◆ **Collected data**:
══════════

-- ==== Sys2Proof/Laws/PerInstr.lean ====
section
/-! SUPPORT. For every instruction as syntax: its word fits the width that opcode_table.json gives its format, and only an
edge event carries a field beside the word. -/

namespace Sys2Proof.Laws.EncodesToFormat

/-- The bits that opcode_table.json gives the words of a format. -/
def width : Format → Nat
  | .cmdCount => 4
  | .event => 3
  | .step => 4
  | .surveyOutcome => 8
  | .reply => 8

/-- The word of a well-formed instruction fits its format, and carries a field only as an event. -/
def Statement (i : Instr) : Prop :=
  i.wf = true → (encode i).bits.toNat < 2 ^ width (encode i).format ∧ ((encode i).format ≠ .event → (encode i).e = 0)

theorem cfgShift1 : Statement .cfgShift1 := fun _ => ⟨by decide, fun _ => rfl⟩
theorem cfgShift0 : Statement .cfgShift0 := fun _ => ⟨by decide, fun _ => rfl⟩
theorem cfgSurvey : Statement .cfgSurvey := fun _ => ⟨by decide, fun _ => rfl⟩
theorem cfgReset : Statement .cfgReset := fun _ => ⟨by decide, fun _ => rfl⟩
theorem cfgNop : Statement .cfgNop := fun _ => ⟨by decide, fun _ => rfl⟩
theorem cfgInvalid (c : BitVec 4) : Statement (.cfgInvalid c) :=
  fun _ => ⟨by show (c.setWidth 8).toNat < 2 ^ 4; revert c; decide, fun _ => rfl⟩
theorem capOpen (e : Nat) : Statement (.capOpen e) := fun _ => ⟨(by decide : (0#8).toNat < 2 ^ 3), fun h => absurd rfl h⟩
theorem capNextF (e : Nat) : Statement (.capNextF e) := fun _ => ⟨(by decide : (0#8).toNat < 2 ^ 3), fun h => absurd rfl h⟩
theorem capNextR (e : Nat) : Statement (.capNextR e) := fun _ => ⟨(by decide : (1#8).toNat < 2 ^ 3), fun h => absurd rfl h⟩
theorem capExpire : Statement .capExpire := fun _ => ⟨by decide, fun _ => rfl⟩
theorem reset : Statement .reset := fun _ => ⟨by decide, fun _ => rfl⟩
theorem procConfigure : Statement .procConfigure := fun _ => ⟨by decide, fun _ => rfl⟩
theorem procSurvey : Statement .procSurvey := fun _ => ⟨by decide, fun _ => rfl⟩
theorem txSend : Statement .txSend := fun _ => ⟨by decide, fun _ => rfl⟩
theorem txDone : Statement .txDone := fun _ => ⟨by decide, fun _ => rfl⟩
theorem exactHit : Statement .exactHit := fun _ => ⟨by decide, fun _ => rfl⟩
theorem coarseMove (d : Dir) : Statement (.coarseMove d) := fun _ => ⟨by cases d <;> decide, fun _ => rfl⟩
theorem coarseBoundary (d : Dir) : Statement (.coarseBoundary d) := fun _ => ⟨by cases d <;> decide, fun _ => rfl⟩
theorem coarseBracket (d : Dir) : Statement (.coarseBracket d) := fun _ => ⟨by cases d <;> decide, fun _ => rfl⟩
theorem fineRollback : Statement .fineRollback := fun _ => ⟨by decide, fun _ => rfl⟩
theorem fineCross : Statement .fineCross := fun _ => ⟨by decide, fun _ => rfl⟩
theorem fineContinue (d : Dir) : Statement (.fineContinue d) := fun _ => ⟨by cases d <;> decide, fun _ => rfl⟩
theorem fineBoundary (d : Dir) : Statement (.fineBoundary d) := fun _ => ⟨by cases d <;> decide, fun _ => rfl⟩
theorem surveyTimeout : Statement .surveyTimeout := fun _ => ⟨by decide, fun _ => rfl⟩
theorem ack1 : Statement .ack1 := fun _ => ⟨by decide, fun _ => rfl⟩
theorem ack2 : Statement .ack2 := fun _ => ⟨by decide, fun _ => rfl⟩
theorem ack3 : Statement .ack3 := fun _ => ⟨by decide, fun _ => rfl⟩
theorem ack4 : Statement .ack4 := fun _ => ⟨by decide, fun _ => rfl⟩
theorem ack5 : Statement .ack5 := fun _ => ⟨by decide, fun _ => rfl⟩
theorem error : Statement .error := fun _ => ⟨by decide, fun _ => rfl⟩
theorem cdec : Statement .cdec := fun _ => ⟨by decide, fun _ => rfl⟩
theorem cinc : Statement .cinc := fun _ => ⟨by decide, fun _ => rfl⟩
theorem fdec : Statement .fdec := fun _ => ⟨by decide, fun _ => rfl⟩
theorem finc : Statement .finc := fun _ => ⟨by decide, fun _ => rfl⟩
theorem min : Statement .min := fun _ => ⟨by decide, fun _ => rfl⟩
theorem max : Statement .max := fun _ => ⟨by decide, fun _ => rfl⟩
theorem finish : Statement .finish := fun _ => ⟨by decide, fun _ => rfl⟩

end Sys2Proof.Laws.EncodesToFormat
end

══════════

◆ **Your instructions**:
Wherever "carries" occurs in the records above, copy the line it sits in.

◆ **Task answer**:
edge event carries a field beside the word. -/
/-- The word of a well-formed instruction fits its format, and carries a field only as an event. -/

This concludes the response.